You may feel that parenting should come ‘naturally’ but this isn’t the case for many new mums and dads. And, even if you do take to it like a duck to water, classes can help you hone your parenting skills and make you the best mum you can be. According to the BBC, evidence from the US shows that parenting classes help to improve children’s schoolwork and academic success as well as reducing bad behaviour.
In most parenting classes you’ll learn how to cope with, and learn what to expect from, every stage of your child’s development, as well as ways to deal with behavioural problems. You’ll also have the chance to meet other parents and talk over techniques, as well as being taught stress and anger management skills.
Some courses are run by local authority or health trust providers. These may be free, but for most a fee is payable. Other courses are run privately and will also charge (prices vary wildly and can be from around £40 for an online course, or more than £200 for a block of group sessions). To find a course try your local library, GP, Citizens Advice Bureau or school. Some classes offer specific problem related programmes so make sure that you find the right class for you if you have particular requirements. And don’t think pregnancy is too early to start seeking support – according to Sharon Charlton-Thompson, about 20% of her clients at the Parent Coaching Company are mums-to-be and they are well equipped with coaches who work specifically with this group.

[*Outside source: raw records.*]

-- ==== Sys2Proof/Machine/SlotEngine.lean ====
section
/-! DEFINITION. The slot engine (chapter 1): entries into FAULT and EMPTY (R25), self-unloads (R19), failures and retry
decisions (R12, R13, R15), and the taking of a CONTROL_REPLY, a STATE_REPLY and a completion from the
drive (R8 to R18, R114 to R116, R138). -/

namespace Sys2Proof.Machine

/-! ## FAULT and EMPTY -/

/-- The admission unit's reaction to an entry of slot i into FAULT or EMPTY: to the fall of its charge and
the leaving of SPINNING_UP (R33, R38), and, in a bank in OVERDRAW, to the loss of its demand, which has no
fall where the slot was in OFF (R49, R50). -/
def State.reactDown (was : Slot) (i : SlotId) (s : State) : State :=
  (State.react was i s).shed was.ctx.map.bank

/-- Slot i enters FAULT with the code of the cause (R25): the DRIVE entry captures the state left and the
held entries (R155), the slot is emptied with SLOT_FAULT, and it takes the profile's slot map entry. -/
def State.enterFault (s : State) (i : SlotId) (cause : SenseCode) : State :=
  State.reactDown (s.slot i) i
    (((((s.submit i cause none none (s.slot i).ctx.state (s.slot i).pass.hold.length).enterDown i .fault
      codeSlotFault).modCtx i (fun c => { c with faultAck := false }))).takeMap i)

/-- Slot i enters EMPTY because its drive was removed (R23, R25). -/
def State.enterRemoved (s : State) (i : SlotId) : State :=
  State.reactDown (s.slot i) i
    (((s.submit i .slotRemoved none none (s.slot i).ctx.state (s.slot i).pass.hold.length).enterDown i
      .empty codeSlotEmpty).takeMap i)

/-- A self-unload of slot i (R19): in LOADED, LOADING and UNLOADING it goes to SPUN, the emergency mark
clears, and a SELF_UNLOAD entry is submitted; in any other state it is discarded. -/
def State.selfUnload (s : State) (i : SlotId) : State :=
  match (s.slot i).ctx.state with
  | .loaded | .loading | .unloading =>
    State.react (s.slot i) i
      (((s.submit i .selfUnload none none (s.slot i).ctx.state (s.slot i).pass.hold.length).enter i .spun
        false false).modCtx i (fun c => { c with emergency := false }))
  | _ => s

/-! ## Raising steps that fail -/

/-- A spin failure in SPINNING_UP (R12): STOP is handed over and the slot goes to a marked STOPPING, its
retry count kept (R14). -/
def State.spinFails (s : State) (i : SlotId) (why : SpinFailure) : State :=
  State.settle i
    (State.react (s.slot i) i
      ((s.enter i .stopping false true).modCtx i (fun c => { c with lastFail := why, spinMark := true })))

/-- The sense code of a spin that is not tried again (R13). -/
def spinCode : SpinFailure → SenseCode
  | .timeout => .spinTimeout
  | .refused => .spinRefused

/-- The retry decision of a marked stop that has reached IDLE (R13). -/
def State.retrySpin (s : State) (i : SlotId) : State :=
  let c := (s.slot i).ctx
  if c.retry < s.profile.retryLimit then
    if Level.rank .spun ≤ demandRank (s.slot i).pass.demand then
      (s.modCtx i (fun c => { c with retry := c.retry + 1 })).place i .spin true
    else s.modCtx i (fun c => { c with retry := 0 })
  else s.enterFault i (spinCode c.lastFail)

/-- The spindle of a STOPPING slot has stopped (R17): the slot enters IDLE, and if it is marked the mark
is cleared and the retry decision of R13 comes next, before anything else follows (log entry 16). -/
def State.stopped (s : State) (i : SlotId) : State :=
  let s1 := (s.enter i .idle false (s.slot i).ctx.spinMark).active i
  let s2 :=
    if (s.slot i).ctx.spinMark then (s1.modCtx i (fun c => { c with spinMark := false })).retrySpin i
    else s1
  State.settle i (State.react (s.slot i) i s2)

/-- A load failure in LOADING (R15): back to SPUN for a retry or with a count of 0, or FAULT at the retry
limit. -/
def State.loadFails (s : State) (i : SlotId) : State :=
  if (s.slot i).ctx.retry < s.profile.retryLimit then
    let s1 := s.enter i .spun false true
    let s2 :=
      if (s.slot i).pass.demand = some .loaded then
        (s1.modCtx i (fun c => { c with retry := c.retry + 1 })).place i .load true
      else s1.modCtx i (fun c => { c with retry := 0 })
    State.settle i (State.react (s.slot i) i s2)
  else s.enterFault i .loadFailed

/-! ## Steps that end well -/

/-- A step of slot i ends in a state by the awaited answer: the step completes, which is activity (R27),
and everything that follows a state change follows. -/
def State.stepEnds (s : State) (i : SlotId) (st : SlotSt) : State :=
  State.settle i (State.react (s.slot i) i ((s.enter i st false false).active i))

/-- UNLOAD DONE (R16, R84): a marked slot submits EMERGENCY_UNLOAD with its requeue count, captured in
UNLOADING with the hold queue as it stands, and the mark clears. -/
def State.unloadDone (s : State) (i : SlotId) : State :=
  let s1 :=
    if (s.slot i).ctx.emergency then
      (s.submit i .emergencyUnload none (some (s.slot i).requeues) (s.slot i).ctx.state
        (s.slot i).pass.hold.length).modCtx i (fun c => { c with emergency := false })
    else s
  State.settle i (State.react (s.slot i) i ((s1.enter i .spun false false).active i))

/-- The bank can carry a drive found turning in POWERING: it is not in OVERDRAW and the increment of R34
fits its budget (R11). -/
def State.carriesTurning (s : State) (i : SlotId) : Bool :=
  let x := s.slot i
  let b := x.ctx.map.bank
  !(s.bank b).overdraw
    && s.bankSum b + (x.chargeOn s.profile .stopping true - x.charge) ≤ (s.bank b).budget

/-- A drive found turning by the first STATE_REPLY in POWERING (R11): STOP if the bank can carry it, else
power off. -/
def State.foundTurning (s : State) (i : SlotId) : State :=
  State.settle i
    (State.react (s.slot i) i
      (if s.carriesTurning i then
        ((s.enter i .stopping true false).modCtx i (fun c => { c with spinMark := false })).active i
      else (s.enterOff i).active i))

/-! ## Replies -/

/-- A CONTROL_REPLY taken against the outstanding operation (R8, R12, R15 to R17, R127, R128). -/
def State.replyToStep (s : State) (i : SlotId) (op : ControlOp) (a : Answer) : State :=
  match (s.slot i).ctx.outstanding, op, a with
  | .spin, .spin, .refused => s.spinFails i .refused
  | .load, .load, .done => s.stepEnds i .loaded
  | .load, .load, .failed => s.loadFails i
  | .unload, .unload, .done => s.unloadDone i
  | .unload, .unload, .failed => s.enterFault i .unloadFailed
  | _, _, _ => s

/-- The drive's confirmation of a CANCEL_ALL: cancel pending and the fence clear, and the queue is served
(R138, R151). A CANCEL_ALL that still waits in the control source stays there, a DESIGN CHOICE (log
entry 35). -/
def State.cancelConfirmed (s : State) (i : SlotId) : State :=
  State.settle i
    (s.modSlot i (fun x =>
      { x with fence := false, port := { x.port with cancelPending := false, cancelMiss := 0 } }))

/-- A CONTROL_REPLY arrives at slot i's port (R8, R126, R135, R138, R175). -/
def State.takeControlReply (s : State) (i : SlotId) (opByte answerByte : Byte) : State :=
  if !(s.slot i).ctx.state.powered then s
  else
    match controlOpOf opByte, answerOf answerByte with
    | some .query, _ => s
    | some .cancelAll, some .done => if (s.slot i).port.cancelPending then s.cancelConfirmed i else s
    | some .cancelAll, _ => s
    | some op, some a => s.replyToStep i op a
    | _, _ => s

/-- A STATE_REPLY with fault NONE is acted on by the rule of the state (R11, R12, R17, R18). -/
def State.replyByState (s : State) (i : SlotId) (report : Byte) : State :=
  match (s.slot i).ctx.state with
  | .powering => if reportSpindle report = .stopped then s.stepEnds i .idle else s.foundTurning i
  | .spinningUp => if reportSpindle report = .atSpeed then s.stepEnds i .spun else s
  | .stopping => if reportSpindle report = .stopped then s.stopped i else s
  | .loaded =>
    if reportHeads report = .parked then State.settle i (s.selfUnload i) else s
  | _ => s

/-- A STATE_REPLY arrives at slot i (R9, R10, R129, R135): it clears query pending and the missed-query
count, then its fault field is looked at, then the rule of the state. -/
def State.takeStateReply (s : State) (i : SlotId) (report : Byte) : State :=
  if !(s.slot i).ctx.state.powered then s
  else
    let s1 := s.modCtx i (fun c => { c with queryPending := false, missed := 0 })
    match reportFault report with
    | .none => s1.replyByState i report
    | .spindle =>
      if (s.slot i).ctx.state = .spinningUp then s1.spinFails i .timeout else s1.enterFault i .driveFault
    | .head => s1.enterFault i .driveFault

/-- A DRIVE_ALERT of SELF_UNLOAD arrives at slot i (R19, R135). -/
def State.takeSelfUnload (s : State) (i : SlotId) : State :=
  match (s.slot i).ctx.state with
  | .loaded | .loading | .unloading => State.settle i (s.selfUnload i)
  | _ => s

/-- A DRIVE_ALERT of FAULT arrives at slot i (R20, R135). -/
def State.takeFaultAlert (s : State) (i : SlotId) : State :=
  if (s.slot i).ctx.state.powered then s.enterFault i .driveFault else s

/-! ## Completions and data from a drive -/

/-- The port of slot i routes COMPLETION, DATA and DATA_REQUEST frames: its slot is powered and no cancel
is pending (R135, R138). -/
def State.routes (s : State) (i : SlotId) : Bool :=
  (s.slot i).ctx.state.powered && !(s.slot i).port.cancelPending

/-- A drive's completion as it goes up: the part writes the slot number, source DRIVE and the hint (R114,
R144). -/
def State.driveCompletion (s : State) (i : SlotId) (r : DriveReport) : Completion :=
  { slot := fieldOfSlot i, tag := r.tag, op := r.op, source := .drive, code := r.code,
    residual := r.residual, hint := s.hint i }

/-- A drive's completion is handed upstream, which is activity of the slot (R114, R120). -/
def State.passUp (s : State) (i : SlotId) (r : DriveReport) : State :=
  (s.handUp i (.completion (s.driveCompletion i r))).active i

/-- A NOT_LOADED completion taken while the slot is LOADED is reported as a self-unload (R19, R115, R116). -/
def State.reportNotLoaded (s : State) (i : SlotId) (r : DriveReport) : State :=
  if r.code = codeNotLoaded && (s.slot i).ctx.state == .loaded then s.selfUnload i else s

/-- Park control completes a requeued entry that needs a level above the park level while the lock stands
(R89). -/
def State.sweepRequeued (s : State) (i : SlotId) (e : HoldEntry) : State :=
  if s.lock && e.cmd.op.above s.profile.parkLevel then s.sweepEntry i e else s

/-- An UNLOADED_ABORT or NOT_LOADED of a command in flight: it is requeued (R115), or completed by the part
with ABORTED if an ABORT was forwarded, or with MOTION_ABORT at the re-issue limit (R116, log entry 9),
its COMMAND entry ahead of the SELF_UNLOAD entry of a NOT_LOADED, a DESIGN CHOICE (log entry 37). -/
def State.unloadAborted (s : State) (i : SlotId) (r : DriveReport) (f : InFlight) : State :=
  let s1 :=
    if f.abortForwarded then
      (s.removeFlight i r.tag).completeSensed i f.cmd codeAborted .aborted
    else if f.reissue < Config.reissueLimit then
      ((s.requeue i f).modSlot i Slot.countRequeue).sweepRequeued i
        (requeuedEntry (s.now + s.profile.holdMs) f)
    else (s.removeFlight i r.tag).completeSensed i f.cmd codeMotionAbort .motionAbort
  State.settle i (s1.reportNotLoaded i r)

/-- The completion of a forwarded ABORT: its tag leaves the abort list and it goes upstream (R120). -/
def State.takeAbortAnswer (s : State) (i : SlotId) (r : DriveReport) : State :=
  if (s.slot i).pass.aborting r.tag then
    (s.modPass i (fun p => { p with aborts := p.aborts.filter (fun c => c.args.tag != r.tag) })).passUp i r
  else s

/-- A COMPLETION arrives from slot i's drive (R114 to R116, R120, R134, R135, R138). -/
def State.takeCompletion (s : State) (i : SlotId) (r : DriveReport) : State :=
  if !s.routes i then s
  else if r.op = Op.code .abort then s.takeAbortAnswer i r
  else
    match (s.slot i).pass.flight? r.tag with
    | none => s
    | some f =>
      if r.code = codeUnloadedAbort || r.code = codeNotLoaded then s.unloadAborted i r f
      else State.settle i ((s.removeFlight i r.tag).passUp i r)

/-- A DATA frame arrives from slot i's drive: handed upstream for a tag in flight, else discarded (R124). -/
def State.takeDriveData (s : State) (i : SlotId) (d : DataBody) : State :=
  if s.routes i && ((s.slot i).pass.flight? d.tag).isSome then
    s.handUp i (.data (fieldOfSlot i) d)
  else s

/-- A request joins a record's list, the oldest of eight removed first (R122). -/
def InFlight.addRequest (f : InFlight) (q : DataRequest) : InFlight :=
  { f with
    requests :=
      (if f.requests.length < Config.requestPlaces then f.requests else f.requests.drop 1) ++ [q] }

/-- A DATA_REQUEST arrives from slot i's drive: for a tag in flight it joins the record's list and is
handed upstream, else it is discarded (R122). -/
def State.takeDataRequest (s : State) (i : SlotId) (r : RequestBody) : State :=
  if s.routes i && ((s.slot i).pass.flight? r.tag).isSome then
    (s.modPass i (fun p =>
      { p with
        flight := p.flight.map (fun f =>
          if f.cmd.args.tag = r.tag then f.addRequest { offset := r.offset, lenM1 := r.lenM1 }
          else f) })).handUp i (.dataRequest (fieldOfSlot i) r)
  else s

/-- A DATA frame of the case controller answers a request of the record with its tag, offset and length:
the request leaves the list and the frame goes to the data source (R123); else it is discarded. Of two
equal requests the older leaves, a DESIGN CHOICE (log entry 32). -/
def State.takeCtrlData (s : State) (slot : SlotField) (d : DataBody) : State :=
  match slotOfField slot with
  | none => s
  | some i =>
    match (s.slot i).pass.flight? d.tag with
    | none => s
    | some f =>
      if f.requests.contains { offset := d.offset, lenM1 := d.lenM1 } then
        (s.modPass i (fun p =>
          { p with
            flight := p.flight.map (fun g =>
              if g.cmd.args.tag = d.tag then
                { g with requests := g.requests.erase { offset := d.offset, lenM1 := d.lenM1 } }
              else g) })).modPort i (Port.handData d)
      else s

end Sys2Proof.Machine
end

Will I be a good enough parent?
If you want to be the best mum possible but don’t know where to start, have a think now about what sort of parental qualities you’d like to have. A useful exercise for mums-to-be is to consider the following questions and write down your answers as a ‘template’ for parenting once your new baby arrives:
- What have you learned about being a parent so far in your life?

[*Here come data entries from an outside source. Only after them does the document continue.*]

-- ==== Sys2Proof/Machine/Dispatch.lean ====
section
/-! DEFINITION. The dispatch: one arm for each row of spec/opcode_table.json. -/

namespace Sys2Proof.Machine

/-- The effect of a command on everything but the queue of commands. -/
def exec (i : Instr) (s : State) : Host.Outcome State Fault Refusal :=
  match i with
  | .resetAssert => Sys2Proof.Machine.execResetAssert s
  | .resetDeassert => Sys2Proof.Machine.execResetDeassert s
  | .linkReset => Sys2Proof.Machine.execLinkReset s
  | .read c => Sys2Proof.Machine.execRead c s
  | .write c => Sys2Proof.Machine.execWrite c s
  | .verify c => Sys2Proof.Machine.execVerify c s
  | .flush c => Sys2Proof.Machine.execFlush c s
  | .identify c => Sys2Proof.Machine.execIdentify c s
  | .otherAttached op c => Sys2Proof.Machine.execOtherAttached op c s
  | .sense c => Sys2Proof.Machine.execSense c s
  | .probe c => Sys2Proof.Machine.execProbe c s
  | .spinUp c => Sys2Proof.Machine.execSpinUp c s
  | .loadHeads c => Sys2Proof.Machine.execLoadHeads c s
  | .unloadHeads c => Sys2Proof.Machine.execUnloadHeads c s
  | .spinDown c => Sys2Proof.Machine.execSpinDown c s
  | .powerOff c => Sys2Proof.Machine.execPowerOff c s
  | .abort c => Sys2Proof.Machine.execAbort c s
  | .data slot d => Sys2Proof.Machine.execData slot d s
  | .frameDiscarded link bytes => Sys2Proof.Machine.execFrameDiscarded link bytes s
  | .driveCompletion k r => Sys2Proof.Machine.execDriveCompletion k r s
  | .driveData k d => Sys2Proof.Machine.execDriveData k d s
  | .dataRequest k r => Sys2Proof.Machine.execDataRequest k r s
  | .controlReply k op answer => Sys2Proof.Machine.execControlReply k op answer s
  | .stateReply k report => Sys2Proof.Machine.execStateReply k report s
  | .driveAlertSelfUnload k => Sys2Proof.Machine.execDriveAlertSelfUnload k s
  | .driveAlertFault k => Sys2Proof.Machine.execDriveAlertFault k s
  | .presentAsserted k => Sys2Proof.Machine.execPresentAsserted k s
  | .presentDeasserted k => Sys2Proof.Machine.execPresentDeasserted k s
  | .presentDebounceComplete k => Sys2Proof.Machine.execPresentDebounceComplete k s
  | .powerFaultAsserted k => Sys2Proof.Machine.execPowerFaultAsserted k s
  | .powerFaultDeasserted k => Sys2Proof.Machine.execPowerFaultDeasserted k s
  | .dockChange level => Sys2Proof.Machine.execDockChange level s
  | .dockDebounceComplete => Sys2Proof.Machine.execDockDebounceComplete s
  | .handleChange level => Sys2Proof.Machine.execHandleChange level s
  | .handleDebounceComplete => Sys2Proof.Machine.execHandleDebounceComplete s
  | .reloadEdge => Sys2Proof.Machine.execReloadEdge s
  | .shockTestEdge => Sys2Proof.Machine.execShockTestEdge s
  | .dataReadyEdge => Sys2Proof.Machine.execDataReadyEdge s
  | .sample x y z => Sys2Proof.Machine.execSample x y z s
  | .lossTimerExpiry => Sys2Proof.Machine.execLossTimerExpiry s
  | .powerDeadlineExpiry k => Sys2Proof.Machine.execPowerDeadlineExpiry k s
  | .spinDeadlineExpiry k => Sys2Proof.Machine.execSpinDeadlineExpiry k s
  | .loadDeadlineExpiry k => Sys2Proof.Machine.execLoadDeadlineExpiry k s
  | .unloadDeadlineExpiry k => Sys2Proof.Machine.execUnloadDeadlineExpiry k s
  | .stopDeadlineExpiry k => Sys2Proof.Machine.execStopDeadlineExpiry k s
  | .queryScheduleExpiry k => Sys2Proof.Machine.execQueryScheduleExpiry k s
  | .idleTimerExpiry k => Sys2Proof.Machine.execIdleTimerExpiry k s
  | .staggerTimerExpiry b => Sys2Proof.Machine.execStaggerTimerExpiry b s
  | .transitTimerExpiry => Sys2Proof.Machine.execTransitTimerExpiry s
  | .holdDeadlineExpiry k tag => Sys2Proof.Machine.execHoldDeadlineExpiry k tag s
  | .profileReadComplete image => Sys2Proof.Machine.execProfileReadComplete image s
  | .readLimitExpiry => Sys2Proof.Machine.execReadLimitExpiry s
  | .driveFrameSent k => Sys2Proof.Machine.execDriveFrameSent k s
  | .upstreamFrameSent => Sys2Proof.Machine.execUpstreamFrameSent s

end Sys2Proof.Machine
end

- From that learning, what do you want to ditch and what do you want to use for your family?
- How would you describe the kind of parent you want to be remembered as?
- What are the emotional legacies you want to leave your child?
- What strengths do you have that will help you as a parent? How will they help?
- What expectations of yourself and your child do you have? How realistic are they?
- What do you need to think and feel or do in order for you to be the parent you really want to be?